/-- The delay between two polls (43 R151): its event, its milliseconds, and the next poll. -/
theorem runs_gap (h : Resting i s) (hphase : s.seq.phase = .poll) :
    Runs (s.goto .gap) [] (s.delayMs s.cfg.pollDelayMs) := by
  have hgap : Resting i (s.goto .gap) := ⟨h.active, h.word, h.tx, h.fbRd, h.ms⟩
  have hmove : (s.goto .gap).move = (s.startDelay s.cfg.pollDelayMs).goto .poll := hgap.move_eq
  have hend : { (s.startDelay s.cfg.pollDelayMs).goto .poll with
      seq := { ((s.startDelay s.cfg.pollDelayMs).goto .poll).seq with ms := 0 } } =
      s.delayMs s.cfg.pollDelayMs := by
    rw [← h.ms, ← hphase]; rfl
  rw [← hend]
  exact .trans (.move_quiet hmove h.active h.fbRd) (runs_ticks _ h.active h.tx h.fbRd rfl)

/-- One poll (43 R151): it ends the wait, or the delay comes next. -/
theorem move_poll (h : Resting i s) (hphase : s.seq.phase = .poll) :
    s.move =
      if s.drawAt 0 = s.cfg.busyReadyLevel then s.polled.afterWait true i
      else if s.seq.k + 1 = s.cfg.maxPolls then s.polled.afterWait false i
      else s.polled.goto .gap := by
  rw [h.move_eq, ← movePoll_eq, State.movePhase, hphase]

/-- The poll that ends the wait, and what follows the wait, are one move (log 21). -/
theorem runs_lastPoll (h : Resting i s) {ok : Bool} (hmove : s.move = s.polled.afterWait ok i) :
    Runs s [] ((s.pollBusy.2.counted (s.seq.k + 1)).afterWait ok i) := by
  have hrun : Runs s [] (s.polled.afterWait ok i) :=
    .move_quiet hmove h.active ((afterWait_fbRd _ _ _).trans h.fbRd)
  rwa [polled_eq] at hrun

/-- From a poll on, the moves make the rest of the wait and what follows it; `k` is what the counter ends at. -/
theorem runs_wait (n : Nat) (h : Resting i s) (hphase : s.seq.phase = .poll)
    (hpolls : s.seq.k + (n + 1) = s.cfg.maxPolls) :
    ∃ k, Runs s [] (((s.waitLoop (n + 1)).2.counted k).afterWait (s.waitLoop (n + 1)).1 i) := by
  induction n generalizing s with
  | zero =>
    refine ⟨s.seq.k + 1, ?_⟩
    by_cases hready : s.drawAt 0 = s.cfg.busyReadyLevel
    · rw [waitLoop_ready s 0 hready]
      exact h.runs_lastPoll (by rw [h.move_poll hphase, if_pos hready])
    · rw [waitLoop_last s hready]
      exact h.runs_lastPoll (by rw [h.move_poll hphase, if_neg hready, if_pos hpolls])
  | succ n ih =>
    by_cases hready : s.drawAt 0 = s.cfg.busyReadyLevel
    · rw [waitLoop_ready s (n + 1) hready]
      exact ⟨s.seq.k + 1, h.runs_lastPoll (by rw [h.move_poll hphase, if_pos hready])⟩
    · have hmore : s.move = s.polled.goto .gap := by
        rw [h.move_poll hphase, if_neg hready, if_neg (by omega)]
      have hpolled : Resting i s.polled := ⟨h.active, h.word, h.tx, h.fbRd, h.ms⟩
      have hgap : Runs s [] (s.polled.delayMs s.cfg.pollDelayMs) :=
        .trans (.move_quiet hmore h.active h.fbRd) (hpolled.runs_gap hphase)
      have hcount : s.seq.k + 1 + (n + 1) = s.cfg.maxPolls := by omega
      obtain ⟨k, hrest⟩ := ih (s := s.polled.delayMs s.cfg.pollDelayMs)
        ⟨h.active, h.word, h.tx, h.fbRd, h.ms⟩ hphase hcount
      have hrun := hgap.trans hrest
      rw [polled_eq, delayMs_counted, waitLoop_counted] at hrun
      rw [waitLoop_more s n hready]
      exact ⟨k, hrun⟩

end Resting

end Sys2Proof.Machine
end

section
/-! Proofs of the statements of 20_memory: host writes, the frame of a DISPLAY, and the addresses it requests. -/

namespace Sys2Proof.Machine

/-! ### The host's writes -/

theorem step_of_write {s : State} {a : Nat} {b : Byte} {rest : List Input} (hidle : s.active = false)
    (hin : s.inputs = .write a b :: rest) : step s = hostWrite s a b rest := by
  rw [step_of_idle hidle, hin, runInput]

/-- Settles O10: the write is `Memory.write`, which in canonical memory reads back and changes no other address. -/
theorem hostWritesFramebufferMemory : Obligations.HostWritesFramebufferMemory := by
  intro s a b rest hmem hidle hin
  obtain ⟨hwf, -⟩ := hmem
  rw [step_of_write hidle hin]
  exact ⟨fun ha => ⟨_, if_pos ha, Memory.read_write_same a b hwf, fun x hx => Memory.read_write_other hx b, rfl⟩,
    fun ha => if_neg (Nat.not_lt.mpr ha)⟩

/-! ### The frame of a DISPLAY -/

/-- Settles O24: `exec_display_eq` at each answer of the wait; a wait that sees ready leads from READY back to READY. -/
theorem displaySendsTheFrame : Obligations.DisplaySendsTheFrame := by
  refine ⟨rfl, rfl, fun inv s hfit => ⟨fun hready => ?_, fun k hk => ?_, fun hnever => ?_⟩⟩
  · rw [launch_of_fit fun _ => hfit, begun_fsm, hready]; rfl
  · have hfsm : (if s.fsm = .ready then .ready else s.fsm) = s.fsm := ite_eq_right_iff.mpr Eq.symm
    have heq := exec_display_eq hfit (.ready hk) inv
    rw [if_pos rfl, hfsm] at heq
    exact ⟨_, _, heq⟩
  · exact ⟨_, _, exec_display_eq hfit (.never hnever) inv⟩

...

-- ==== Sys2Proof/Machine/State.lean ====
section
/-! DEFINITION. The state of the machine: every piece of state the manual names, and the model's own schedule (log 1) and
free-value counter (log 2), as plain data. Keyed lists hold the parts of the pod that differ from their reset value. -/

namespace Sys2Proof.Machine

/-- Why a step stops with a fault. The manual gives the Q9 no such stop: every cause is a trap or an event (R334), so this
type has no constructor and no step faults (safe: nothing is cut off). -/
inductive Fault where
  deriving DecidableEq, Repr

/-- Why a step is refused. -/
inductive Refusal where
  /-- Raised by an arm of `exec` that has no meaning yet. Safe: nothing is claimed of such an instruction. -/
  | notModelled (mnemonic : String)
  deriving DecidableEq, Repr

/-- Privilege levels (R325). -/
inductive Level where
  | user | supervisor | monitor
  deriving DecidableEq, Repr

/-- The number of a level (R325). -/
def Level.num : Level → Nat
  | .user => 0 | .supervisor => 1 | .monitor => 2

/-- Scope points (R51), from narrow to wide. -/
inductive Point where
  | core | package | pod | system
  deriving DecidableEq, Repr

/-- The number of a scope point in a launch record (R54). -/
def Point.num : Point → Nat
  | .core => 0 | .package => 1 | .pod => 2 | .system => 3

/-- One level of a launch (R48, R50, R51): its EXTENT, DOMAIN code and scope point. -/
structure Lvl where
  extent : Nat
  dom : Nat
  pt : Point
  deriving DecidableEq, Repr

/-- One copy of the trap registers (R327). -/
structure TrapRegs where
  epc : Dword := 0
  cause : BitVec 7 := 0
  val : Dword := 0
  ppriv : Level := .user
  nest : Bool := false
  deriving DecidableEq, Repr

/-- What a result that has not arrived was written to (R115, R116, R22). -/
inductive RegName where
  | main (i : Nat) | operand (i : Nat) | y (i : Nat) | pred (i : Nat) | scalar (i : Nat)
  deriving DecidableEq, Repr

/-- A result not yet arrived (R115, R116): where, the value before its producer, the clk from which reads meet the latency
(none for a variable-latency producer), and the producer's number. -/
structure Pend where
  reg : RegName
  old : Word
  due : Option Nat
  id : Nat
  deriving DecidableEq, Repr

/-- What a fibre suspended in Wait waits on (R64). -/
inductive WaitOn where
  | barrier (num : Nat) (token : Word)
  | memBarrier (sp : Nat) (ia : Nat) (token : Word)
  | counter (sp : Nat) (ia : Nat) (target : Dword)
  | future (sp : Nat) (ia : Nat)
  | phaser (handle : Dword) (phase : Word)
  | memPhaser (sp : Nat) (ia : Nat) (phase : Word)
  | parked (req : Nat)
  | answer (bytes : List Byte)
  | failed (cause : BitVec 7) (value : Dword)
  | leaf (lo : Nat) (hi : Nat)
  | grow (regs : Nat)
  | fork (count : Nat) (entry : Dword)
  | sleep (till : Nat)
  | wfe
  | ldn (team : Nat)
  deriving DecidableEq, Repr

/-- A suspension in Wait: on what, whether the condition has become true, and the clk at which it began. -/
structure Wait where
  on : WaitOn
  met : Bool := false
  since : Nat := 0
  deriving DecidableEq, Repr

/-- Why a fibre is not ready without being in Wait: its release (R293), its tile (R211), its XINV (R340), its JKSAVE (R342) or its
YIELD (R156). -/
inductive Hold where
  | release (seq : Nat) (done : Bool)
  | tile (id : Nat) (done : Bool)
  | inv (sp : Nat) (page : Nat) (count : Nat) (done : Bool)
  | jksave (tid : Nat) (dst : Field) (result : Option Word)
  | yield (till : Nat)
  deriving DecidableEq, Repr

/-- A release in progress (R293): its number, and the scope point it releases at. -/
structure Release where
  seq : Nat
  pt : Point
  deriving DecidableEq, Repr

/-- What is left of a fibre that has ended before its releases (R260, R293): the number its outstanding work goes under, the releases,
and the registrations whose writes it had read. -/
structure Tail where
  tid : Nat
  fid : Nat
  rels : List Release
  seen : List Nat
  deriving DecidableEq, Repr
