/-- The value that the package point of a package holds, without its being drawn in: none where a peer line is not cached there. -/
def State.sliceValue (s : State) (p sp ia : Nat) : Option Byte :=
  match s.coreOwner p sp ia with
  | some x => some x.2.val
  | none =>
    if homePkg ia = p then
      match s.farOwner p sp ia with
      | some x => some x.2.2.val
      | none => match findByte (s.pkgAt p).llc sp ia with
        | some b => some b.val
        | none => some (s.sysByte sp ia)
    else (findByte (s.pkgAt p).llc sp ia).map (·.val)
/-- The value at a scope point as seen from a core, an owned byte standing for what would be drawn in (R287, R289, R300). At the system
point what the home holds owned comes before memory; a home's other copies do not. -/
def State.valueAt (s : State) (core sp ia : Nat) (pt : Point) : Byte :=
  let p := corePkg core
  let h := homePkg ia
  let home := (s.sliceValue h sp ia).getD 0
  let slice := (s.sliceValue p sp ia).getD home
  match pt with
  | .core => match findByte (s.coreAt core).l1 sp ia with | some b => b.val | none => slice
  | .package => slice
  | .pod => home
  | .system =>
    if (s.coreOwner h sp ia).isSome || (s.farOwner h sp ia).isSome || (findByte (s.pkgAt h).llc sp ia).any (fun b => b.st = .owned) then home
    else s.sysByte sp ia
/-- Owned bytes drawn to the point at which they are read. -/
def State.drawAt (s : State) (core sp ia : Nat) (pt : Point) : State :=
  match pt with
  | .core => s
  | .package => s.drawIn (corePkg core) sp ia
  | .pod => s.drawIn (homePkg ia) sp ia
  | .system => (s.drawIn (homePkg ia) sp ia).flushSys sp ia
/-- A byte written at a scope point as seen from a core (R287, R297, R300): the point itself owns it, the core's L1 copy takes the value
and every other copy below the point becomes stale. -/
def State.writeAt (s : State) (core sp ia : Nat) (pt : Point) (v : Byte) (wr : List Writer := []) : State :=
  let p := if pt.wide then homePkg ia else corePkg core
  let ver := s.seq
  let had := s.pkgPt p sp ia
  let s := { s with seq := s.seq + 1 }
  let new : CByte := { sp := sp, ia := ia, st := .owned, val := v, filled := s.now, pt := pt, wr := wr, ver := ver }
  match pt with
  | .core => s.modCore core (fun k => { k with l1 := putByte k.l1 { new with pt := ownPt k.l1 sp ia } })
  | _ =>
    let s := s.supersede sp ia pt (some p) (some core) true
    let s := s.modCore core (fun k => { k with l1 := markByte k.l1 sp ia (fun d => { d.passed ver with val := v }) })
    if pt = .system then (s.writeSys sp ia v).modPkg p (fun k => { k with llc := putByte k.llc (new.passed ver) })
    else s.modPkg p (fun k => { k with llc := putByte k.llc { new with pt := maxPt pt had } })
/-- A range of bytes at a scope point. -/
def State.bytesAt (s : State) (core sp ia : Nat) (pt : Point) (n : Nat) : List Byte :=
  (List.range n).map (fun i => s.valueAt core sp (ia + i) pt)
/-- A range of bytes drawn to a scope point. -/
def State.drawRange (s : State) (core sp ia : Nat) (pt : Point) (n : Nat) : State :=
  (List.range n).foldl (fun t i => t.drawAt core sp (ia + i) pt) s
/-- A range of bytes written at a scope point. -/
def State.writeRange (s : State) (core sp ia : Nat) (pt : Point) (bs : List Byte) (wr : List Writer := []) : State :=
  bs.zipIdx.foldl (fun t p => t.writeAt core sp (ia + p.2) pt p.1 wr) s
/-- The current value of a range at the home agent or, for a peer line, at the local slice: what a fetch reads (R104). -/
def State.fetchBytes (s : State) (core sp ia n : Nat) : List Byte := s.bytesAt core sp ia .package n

#### Task directions:
Where a line above contains the word "hrun", show that line.

#### Response:
  have hrun : Runs s [] (s.polled.afterWait ok i) :=
  rwa [polled_eq] at hrun
      have hrun := hgap.trans hrest
      rw [polled_eq, delayMs_counted, waitLoop_counted] at hrun
      exact ⟨k, hrun⟩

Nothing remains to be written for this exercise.